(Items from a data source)
◆ ◆ ◆ ◆

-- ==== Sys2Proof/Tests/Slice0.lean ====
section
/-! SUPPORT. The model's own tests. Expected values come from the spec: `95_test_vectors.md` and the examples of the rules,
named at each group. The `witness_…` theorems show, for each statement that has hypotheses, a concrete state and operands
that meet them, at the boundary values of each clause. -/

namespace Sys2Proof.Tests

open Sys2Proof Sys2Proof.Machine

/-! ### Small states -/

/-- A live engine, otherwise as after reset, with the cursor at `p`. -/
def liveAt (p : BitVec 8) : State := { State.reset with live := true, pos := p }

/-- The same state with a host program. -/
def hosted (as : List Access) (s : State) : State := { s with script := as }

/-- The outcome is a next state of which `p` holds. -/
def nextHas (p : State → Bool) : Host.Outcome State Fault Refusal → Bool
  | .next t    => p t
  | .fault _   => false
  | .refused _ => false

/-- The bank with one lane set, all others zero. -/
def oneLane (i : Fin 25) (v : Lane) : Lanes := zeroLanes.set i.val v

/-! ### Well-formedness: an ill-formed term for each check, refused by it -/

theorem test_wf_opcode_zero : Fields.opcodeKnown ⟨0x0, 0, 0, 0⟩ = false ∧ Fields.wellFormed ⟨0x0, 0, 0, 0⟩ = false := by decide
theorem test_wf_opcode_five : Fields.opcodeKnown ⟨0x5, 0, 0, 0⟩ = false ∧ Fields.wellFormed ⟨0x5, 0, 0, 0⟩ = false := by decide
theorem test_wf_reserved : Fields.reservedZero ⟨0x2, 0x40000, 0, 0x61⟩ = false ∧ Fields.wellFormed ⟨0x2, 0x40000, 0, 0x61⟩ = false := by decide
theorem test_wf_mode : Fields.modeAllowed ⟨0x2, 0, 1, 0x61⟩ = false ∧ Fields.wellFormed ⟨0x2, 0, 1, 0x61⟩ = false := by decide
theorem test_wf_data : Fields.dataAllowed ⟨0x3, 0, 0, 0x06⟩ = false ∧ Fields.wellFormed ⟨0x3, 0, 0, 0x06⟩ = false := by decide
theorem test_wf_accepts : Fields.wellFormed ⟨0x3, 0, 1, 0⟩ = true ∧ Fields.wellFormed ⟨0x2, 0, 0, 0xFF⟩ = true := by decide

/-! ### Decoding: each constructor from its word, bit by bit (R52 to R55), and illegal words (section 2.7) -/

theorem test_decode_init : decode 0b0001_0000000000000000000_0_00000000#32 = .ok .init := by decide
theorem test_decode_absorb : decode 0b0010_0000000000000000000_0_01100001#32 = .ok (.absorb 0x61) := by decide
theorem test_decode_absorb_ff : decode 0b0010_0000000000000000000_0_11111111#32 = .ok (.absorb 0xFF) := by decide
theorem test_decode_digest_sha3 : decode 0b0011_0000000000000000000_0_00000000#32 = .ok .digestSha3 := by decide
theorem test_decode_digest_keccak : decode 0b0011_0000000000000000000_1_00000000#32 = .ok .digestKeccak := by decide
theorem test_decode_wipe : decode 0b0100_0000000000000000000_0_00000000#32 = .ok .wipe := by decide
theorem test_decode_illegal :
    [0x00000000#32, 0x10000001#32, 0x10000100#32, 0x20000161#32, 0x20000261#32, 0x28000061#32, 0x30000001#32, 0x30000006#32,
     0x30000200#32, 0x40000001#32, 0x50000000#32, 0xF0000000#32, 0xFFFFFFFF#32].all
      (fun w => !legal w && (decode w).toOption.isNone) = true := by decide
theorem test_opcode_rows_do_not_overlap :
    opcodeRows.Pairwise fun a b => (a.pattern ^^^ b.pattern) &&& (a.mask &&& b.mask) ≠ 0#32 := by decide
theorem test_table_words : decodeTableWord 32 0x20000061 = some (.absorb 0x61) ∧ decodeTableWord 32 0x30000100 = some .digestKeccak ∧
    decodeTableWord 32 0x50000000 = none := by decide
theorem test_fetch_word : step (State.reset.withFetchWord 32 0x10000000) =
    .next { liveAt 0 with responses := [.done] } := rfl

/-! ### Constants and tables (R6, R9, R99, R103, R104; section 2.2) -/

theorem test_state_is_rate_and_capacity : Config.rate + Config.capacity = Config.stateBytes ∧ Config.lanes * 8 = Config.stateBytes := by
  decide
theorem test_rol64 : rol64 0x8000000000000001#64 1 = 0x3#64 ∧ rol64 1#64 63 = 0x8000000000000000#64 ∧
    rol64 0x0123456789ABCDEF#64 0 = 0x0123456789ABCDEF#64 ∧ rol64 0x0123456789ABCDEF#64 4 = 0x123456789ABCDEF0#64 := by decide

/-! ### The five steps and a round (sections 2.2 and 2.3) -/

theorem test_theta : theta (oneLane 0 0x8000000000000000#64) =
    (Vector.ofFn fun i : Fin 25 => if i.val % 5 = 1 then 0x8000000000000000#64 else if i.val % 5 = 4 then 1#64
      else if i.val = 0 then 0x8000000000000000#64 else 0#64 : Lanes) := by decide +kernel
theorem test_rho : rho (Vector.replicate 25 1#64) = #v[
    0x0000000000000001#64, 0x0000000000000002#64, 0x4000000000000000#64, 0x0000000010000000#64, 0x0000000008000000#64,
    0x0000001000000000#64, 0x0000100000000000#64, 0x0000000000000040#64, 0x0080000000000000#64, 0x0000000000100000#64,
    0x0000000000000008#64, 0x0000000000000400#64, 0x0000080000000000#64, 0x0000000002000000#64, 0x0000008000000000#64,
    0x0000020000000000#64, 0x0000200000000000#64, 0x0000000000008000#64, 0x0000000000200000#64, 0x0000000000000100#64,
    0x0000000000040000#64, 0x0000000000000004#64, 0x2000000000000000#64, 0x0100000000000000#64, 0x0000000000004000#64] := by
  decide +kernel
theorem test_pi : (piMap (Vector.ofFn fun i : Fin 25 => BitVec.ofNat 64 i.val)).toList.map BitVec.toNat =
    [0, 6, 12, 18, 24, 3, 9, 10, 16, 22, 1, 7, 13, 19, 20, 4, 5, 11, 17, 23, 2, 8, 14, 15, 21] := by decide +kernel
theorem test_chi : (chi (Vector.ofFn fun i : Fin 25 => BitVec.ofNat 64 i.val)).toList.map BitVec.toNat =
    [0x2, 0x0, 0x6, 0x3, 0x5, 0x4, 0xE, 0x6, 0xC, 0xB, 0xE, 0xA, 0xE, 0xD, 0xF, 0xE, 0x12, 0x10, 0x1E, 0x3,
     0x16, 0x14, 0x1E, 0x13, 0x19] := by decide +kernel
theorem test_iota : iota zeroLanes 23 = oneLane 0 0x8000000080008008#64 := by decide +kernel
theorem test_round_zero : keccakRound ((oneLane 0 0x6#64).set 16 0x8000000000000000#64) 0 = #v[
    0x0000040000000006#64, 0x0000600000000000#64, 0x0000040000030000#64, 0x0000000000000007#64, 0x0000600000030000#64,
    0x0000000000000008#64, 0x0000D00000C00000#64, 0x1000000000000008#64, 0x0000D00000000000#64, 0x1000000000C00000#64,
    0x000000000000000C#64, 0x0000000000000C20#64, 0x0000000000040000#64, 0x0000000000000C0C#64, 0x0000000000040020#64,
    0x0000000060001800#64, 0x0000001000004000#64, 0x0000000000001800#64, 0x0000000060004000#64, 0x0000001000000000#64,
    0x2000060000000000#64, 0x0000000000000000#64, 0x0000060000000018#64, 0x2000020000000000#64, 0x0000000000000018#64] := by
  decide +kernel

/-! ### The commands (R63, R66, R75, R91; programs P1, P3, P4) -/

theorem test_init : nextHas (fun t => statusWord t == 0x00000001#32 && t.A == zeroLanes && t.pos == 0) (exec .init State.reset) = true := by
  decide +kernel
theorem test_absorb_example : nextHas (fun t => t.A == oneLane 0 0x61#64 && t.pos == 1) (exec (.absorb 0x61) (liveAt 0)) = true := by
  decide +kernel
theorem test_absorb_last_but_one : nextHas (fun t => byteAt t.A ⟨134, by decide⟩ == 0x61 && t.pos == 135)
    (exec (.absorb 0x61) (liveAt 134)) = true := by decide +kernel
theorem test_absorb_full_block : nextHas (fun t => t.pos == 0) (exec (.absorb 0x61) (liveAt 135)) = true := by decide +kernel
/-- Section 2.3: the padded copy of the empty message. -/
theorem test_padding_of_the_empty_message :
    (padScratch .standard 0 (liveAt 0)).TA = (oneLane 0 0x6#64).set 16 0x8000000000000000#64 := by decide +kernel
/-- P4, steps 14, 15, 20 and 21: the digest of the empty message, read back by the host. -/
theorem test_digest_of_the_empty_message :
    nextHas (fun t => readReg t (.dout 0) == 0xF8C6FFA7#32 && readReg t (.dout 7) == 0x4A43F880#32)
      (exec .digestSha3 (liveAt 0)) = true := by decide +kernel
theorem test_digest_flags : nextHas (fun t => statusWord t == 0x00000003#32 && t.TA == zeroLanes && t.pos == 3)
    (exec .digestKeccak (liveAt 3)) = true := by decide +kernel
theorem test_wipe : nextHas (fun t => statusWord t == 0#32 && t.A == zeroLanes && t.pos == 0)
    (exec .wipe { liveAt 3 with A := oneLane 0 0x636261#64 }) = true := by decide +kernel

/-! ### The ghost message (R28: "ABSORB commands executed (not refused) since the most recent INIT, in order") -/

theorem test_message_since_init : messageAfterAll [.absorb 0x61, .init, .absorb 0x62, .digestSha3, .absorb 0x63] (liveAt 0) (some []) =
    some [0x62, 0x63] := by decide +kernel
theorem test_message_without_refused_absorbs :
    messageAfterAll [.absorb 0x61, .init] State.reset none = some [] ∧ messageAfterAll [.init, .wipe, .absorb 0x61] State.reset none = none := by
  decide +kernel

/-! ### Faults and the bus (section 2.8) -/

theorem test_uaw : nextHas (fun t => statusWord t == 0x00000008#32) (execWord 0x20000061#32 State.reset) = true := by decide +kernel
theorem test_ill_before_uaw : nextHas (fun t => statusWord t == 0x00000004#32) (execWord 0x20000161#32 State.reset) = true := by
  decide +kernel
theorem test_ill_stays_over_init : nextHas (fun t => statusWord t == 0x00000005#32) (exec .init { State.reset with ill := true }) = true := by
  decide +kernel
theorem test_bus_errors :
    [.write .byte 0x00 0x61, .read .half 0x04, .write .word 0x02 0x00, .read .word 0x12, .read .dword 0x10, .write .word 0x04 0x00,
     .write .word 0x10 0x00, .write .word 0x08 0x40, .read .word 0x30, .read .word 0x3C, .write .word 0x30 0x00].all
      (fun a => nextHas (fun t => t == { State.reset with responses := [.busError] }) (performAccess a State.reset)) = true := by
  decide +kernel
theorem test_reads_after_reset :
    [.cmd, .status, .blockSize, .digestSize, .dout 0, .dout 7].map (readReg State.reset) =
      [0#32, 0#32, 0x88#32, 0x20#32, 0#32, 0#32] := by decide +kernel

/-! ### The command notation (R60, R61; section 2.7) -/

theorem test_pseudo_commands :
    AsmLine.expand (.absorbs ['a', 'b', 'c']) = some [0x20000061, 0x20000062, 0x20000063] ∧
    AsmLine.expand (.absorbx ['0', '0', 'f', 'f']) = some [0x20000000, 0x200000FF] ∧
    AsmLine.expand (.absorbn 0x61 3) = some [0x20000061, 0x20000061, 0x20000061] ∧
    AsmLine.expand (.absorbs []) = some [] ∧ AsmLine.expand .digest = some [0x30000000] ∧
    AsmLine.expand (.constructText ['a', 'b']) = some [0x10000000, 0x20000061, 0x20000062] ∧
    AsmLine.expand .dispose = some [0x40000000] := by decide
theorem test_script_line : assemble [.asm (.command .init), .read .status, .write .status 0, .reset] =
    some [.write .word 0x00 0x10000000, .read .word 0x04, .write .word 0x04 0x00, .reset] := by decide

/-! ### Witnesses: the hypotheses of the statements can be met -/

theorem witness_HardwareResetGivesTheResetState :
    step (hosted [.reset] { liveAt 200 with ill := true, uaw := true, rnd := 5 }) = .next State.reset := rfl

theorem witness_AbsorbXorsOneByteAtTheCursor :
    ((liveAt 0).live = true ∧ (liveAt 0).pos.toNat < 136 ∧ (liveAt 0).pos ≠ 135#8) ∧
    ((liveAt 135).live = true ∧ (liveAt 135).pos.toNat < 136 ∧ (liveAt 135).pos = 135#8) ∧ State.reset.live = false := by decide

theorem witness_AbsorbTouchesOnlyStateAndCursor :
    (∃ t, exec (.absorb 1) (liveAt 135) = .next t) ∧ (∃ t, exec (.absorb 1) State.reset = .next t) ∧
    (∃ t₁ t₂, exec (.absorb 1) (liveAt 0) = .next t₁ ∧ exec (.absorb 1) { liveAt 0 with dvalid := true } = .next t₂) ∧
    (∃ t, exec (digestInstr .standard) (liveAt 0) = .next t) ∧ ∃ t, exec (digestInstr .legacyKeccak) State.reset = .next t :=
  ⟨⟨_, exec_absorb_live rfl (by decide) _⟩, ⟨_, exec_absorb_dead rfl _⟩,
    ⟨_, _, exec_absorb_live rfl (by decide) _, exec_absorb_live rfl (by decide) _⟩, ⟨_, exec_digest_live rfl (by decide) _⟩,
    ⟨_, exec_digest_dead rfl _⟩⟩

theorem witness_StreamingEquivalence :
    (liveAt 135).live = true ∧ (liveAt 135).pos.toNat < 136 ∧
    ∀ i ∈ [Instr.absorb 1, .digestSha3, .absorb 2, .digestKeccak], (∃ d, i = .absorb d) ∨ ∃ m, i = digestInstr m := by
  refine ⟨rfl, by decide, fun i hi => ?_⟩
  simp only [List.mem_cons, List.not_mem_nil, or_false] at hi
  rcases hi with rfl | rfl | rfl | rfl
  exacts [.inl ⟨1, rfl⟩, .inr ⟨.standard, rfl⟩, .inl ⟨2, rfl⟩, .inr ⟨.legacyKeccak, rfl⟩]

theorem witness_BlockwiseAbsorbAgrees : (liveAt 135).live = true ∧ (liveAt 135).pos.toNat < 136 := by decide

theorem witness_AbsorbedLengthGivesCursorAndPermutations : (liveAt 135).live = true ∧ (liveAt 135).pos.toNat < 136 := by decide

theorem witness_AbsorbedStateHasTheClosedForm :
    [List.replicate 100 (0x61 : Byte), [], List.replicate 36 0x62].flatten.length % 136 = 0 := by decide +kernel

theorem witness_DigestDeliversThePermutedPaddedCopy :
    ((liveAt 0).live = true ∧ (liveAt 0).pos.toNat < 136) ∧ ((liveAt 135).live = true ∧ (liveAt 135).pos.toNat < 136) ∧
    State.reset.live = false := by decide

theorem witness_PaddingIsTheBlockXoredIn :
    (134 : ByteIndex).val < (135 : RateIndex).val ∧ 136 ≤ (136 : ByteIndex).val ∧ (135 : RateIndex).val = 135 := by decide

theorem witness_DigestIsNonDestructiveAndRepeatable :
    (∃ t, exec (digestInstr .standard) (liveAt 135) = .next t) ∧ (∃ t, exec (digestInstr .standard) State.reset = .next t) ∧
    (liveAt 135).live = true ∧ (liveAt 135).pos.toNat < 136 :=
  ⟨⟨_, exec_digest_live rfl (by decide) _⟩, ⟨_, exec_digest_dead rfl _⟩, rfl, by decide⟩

◆ ◆ ◆ ◆

Exactly the lines above from the one with "AsmLine.expand (.constructText ['a', 'b'])" to the one with "step (hosted [.reset]", both included, are to be quoted; leave the rest out.

### Problem solution
    AsmLine.expand (.constructText ['a', 'b']) = some [0x10000000, 0x20000061, 0x20000062] ∧
    AsmLine.expand .dispose = some [0x40000000] := by decide
theorem test_script_line : assemble [.asm (.command .init), .read .status, .write .status 0, .reset] =
    some [.write .word 0x00 0x10000000, .read .word 0x04, .write .word 0x04 0x00, .reset] := by decide

/-! ### Witnesses: the hypotheses of the statements can be met -/

theorem witness_HardwareResetGivesTheResetState :
    step (hosted [.reset] { liveAt 200 with ill := true, uaw := true, rnd := 5 }) = .next State.reset := rfl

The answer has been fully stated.